Dr Neil Ebenezer, Director of Research, Policy and Innovation at Fight for Sight, said: “Selective Laser Trabeculoplasty potentially has far reaching benefits for patients with glaucoma. This study highlights the importance of funding research that provides an evidence base on the relative effectiveness of different treatments for glaucoma. The results of this study could change the way that glaucoma patients are treated worldwide.”

Mr Gus Gazzard, consultant ophthalmologist and glaucoma service director at Moorfields Eye Hospital said: “In this study, we have shown that a simple, safe, pain-free laser treatment not only works better than eye-drops at preventing glaucoma from deteriorating but also costs the NHS less.

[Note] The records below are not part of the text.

/-! ### Power-good (R437) -/

/-- Power-good asserts in a tick with the channel ON, VOUT high enough, the fault timer at 0 and the comparator
clear. -/
def powerGoodAssert (bay voutMv : Nat) (s : State) : State :=
  let tick := s.aonTick
  let pg := s.paramN 0x9007
  s.modPchan bay fun c =>
    if c.st = .on && decide (pg + 100 ≤ voutMv) && c.timerNow tick == 0 && !c.breaker then { c with pg := true } else c

def execPowerGoodAssert (bay voutMv : Nat) (s : State) : Host.Outcome State Fault Refusal :=
  .next (powerGoodAssert bay voutMv s)

/-- VOUT has been below `baypwr.pg_mv` for 16 ticks. -/
def pgUndervolt (bay : Nat) (s : State) : State :=
  s.modPchan bay PwrChan.pgOff

def execPgUndervolt (bay : Nat) (s : State) : Host.Outcome State Fault Refusal := .next (pgUndervolt bay s)

/-! ### Telemetry and the FET model (R438, R447) -/

/-- One pole of the thermal model over 128 µs, in 10^-9 K; `tau` in µs. -/
def poleStep (dt p rth tau : Int) : Int := dt + (p * rth - dt) * 128 / tau

/-- The channel after a sample: telemetry, energy, thermal terms, and the ideal-diode state of GATE_OR (R427). -/
def PwrChan.sampled (s : State) (t : Payload.Telemetry) (c : PwrChan) : PwrChan :=
  let p : Int := t.ma * ((t.vSnsn : Int) - t.vch)
  let dt1 := poleStep c.dt1 p (s.param 0x9012) (s.param 0x9013)
  let dt2 := poleStep c.dt2 p (s.param 0x9014) (s.param 0x9015 * 1000)
  let fitted := s.paramN 0x9011 == 1
  let use := fitted && !c.diodeBad
  let tj := match use, t.diode with
    | true, some d => d * 125000000 + dt1
    | _, _ => t.powerDie * 125000000 + s.param 0x9016 * 1000000000 + dt1 + dt2
  let ss := c.samples ++ [{ ma := t.ma, vch := t.vch, vout := t.vout }]
  { c with dt1 := dt1, dt2 := dt2, tj := tj,
           diodeOk := use && t.diode.isSome, diodeBad := c.diodeBad || (fitted && t.diode.isNone),
           diode := (if fitted then (match t.diode with | some d => twos 16 d | none => 0x8000) else 0x8000),
           samples := ss.drop (ss.length - 8),
           energy := c.energy + (t.ma * t.vout * 128).toNat,
           orOn := c.st.gateOn && decide (t.vout ≤ t.vch) }

/-- The bus voltage as measured; a bus at or above the threshold ends COLLAPSE (R453). -/
def State.sawBus (s : State) (mv : Nat) : State :=
  { s with pwr := { s.pwr with collapse := s.pwr.collapse && decide (mv < s.paramN 0x9020) } }

/-- A sample of the feeds and the bus, where the sequence took one; the last 8 are kept (R447). -/
def feedSample (f : Option (Nat × Nat × Nat)) (s : State) : State :=
  match f with
  | some x =>
    let l := s.pwr.feedSamples ++ [x]
    State.sawBus { s with pwr := { s.pwr with feedSamples := l.drop (l.length - 8) } } x.2.2
  | none => s

/-- Each 128 µs sample: the estimate, a diode fault once, a retry that waited for the FET to cool, and the thermal
trip. -/
def thermalSample (bay : Nat) (t : Payload.Telemetry) (s0 : State) : State :=
  let s := feedSample t.feeds s0
  let c0 := s.pchan bay
  let s1 := s.modPchan bay (PwrChan.sampled s t)
  let c := s1.pchan bay
  let s2 := if c.diodeBad && !c0.diodeBad then
      bbx 0 Code.fcDiodeFault Kind.bay bay [] (s1.modPchan bay fun c => { c with lastFc := Code.fcDiodeFault }) else s1
  let trip_c := s.param 0x900B
  if c.st.gateOn && decide (trip_c * 1000000000 < c.tj) then
    let s3 := if c.st = .ramp then bbx 0 Code.fcShortRamp Kind.bay bay [2] s2 else s2
    trip bay Code.fcThermal [c.tj / 1000000000] s3
  else if c.st = .faultOff && c.offDone && decide (c.tj < (trip_c - 20) * 1000000000) then
    s2.modPchan bay fun c => { c.enterRamp with retries := Nat.min 7 (c.retries + 1) }
  else s2

def execThermalSample (bay : Nat) (t : Payload.Telemetry) (s : State) : Host.Outcome State Fault Refusal :=
  .next (thermalSample bay t s)

/-- VCH has stayed above 1 V with GATE_HS off for 10 ms: a damaged FET latches the channel (R440). -/
def fetDamageDetect (bay : Nat) (nearVout : Bool) (s : State) : State :=
  let c := s.pchan bay
  if c.hsOn || (c.st = .latched && c.byFet) then s
  else
    raise Code.evBaypwrFetDamaged Kind.bay bay []
      (bbx 0 Code.fcFetDamaged Kind.bay bay [if nearVout then 1 else 0]
        (s.modPchan bay fun c =>
          { c.stop s.aonTick .latched with byFet := true, lastFc := Code.fcFetDamaged, evt := setBit (setBit c.evt 3) 4 }))

def execFetDamageDetect (bay : Nat) (nearVout : Bool) (s : State) : Host.Outcome State Fault Refusal :=
  .next (fetDamageDetect bay nearVout s)

/-! ### Retries (R430, R442) -/

/-- The off-time of FAULT_OFF ends: RAMP with the retry count raised when the modelled temperature is below the trip
less 20 °C, else the channel waits for it to be. -/
def retryOfftimeExpiry (bay : Nat) (s : State) : State :=
  let cool := (s.param 0x900B - 20) * 1000000000
  s.modPchan bay fun c =>
    if c.st = .faultOff then
      if c.tj < cool then { c.enterRamp with retries := Nat.min 7 (c.retries + 1) } else { c with offDone := true }
    else c

def execRetryOfftimeExpiry (bay : Nat) (s : State) : Host.Outcome State Fault Refusal :=
  .next (retryOfftimeExpiry bay s)

/-- ON with power-good for `baypwr.retry.reset_s`: the retry count returns to 0. -/
def retryCountReset (bay : Nat) (s : State) : State :=
  s.modPchan bay fun c => if c.st = .on && c.pg then { c with retries := 0 } else c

“These results strongly suggest that laser should be the first treatment for glaucoma in all newly diagnosed patients and will provoke further interest in its use in patients who are already on treatment. In the results so far we’ve already seen eye pressure lowering that has lasted far longer than the older early data had suggested, so we’re excited by the prospect of seeing very long-term pressure control given that glaucoma is a long-term, chronic disease.”

Guy Staniforth, 61, was referred to Moorfields in 2013 following diagnosis of glaucoma in both eyes. He volunteered for the trial and received SLT treatment throughout.

He says: “In the three years since the procedure I’ve not had to use eye drops and my eye pressures have remained stable. I’m certain that the treatment I have received from Moorfields Eye Hospital, combined with the rapidly advancing medical techniques, have helped me continue my work and earn a living, which is essential as I have a relatively young family growing up.’’

The trial, which was funded by Fight for Sight, the National Institute for Health Research Health and Technology Assessment Programme (NIHR HTA), was held across the NIHR Biomedical Research Facility (BRC) at Moorfields and UCL and with the support of the PRIMENT clinical trials unit at UCL.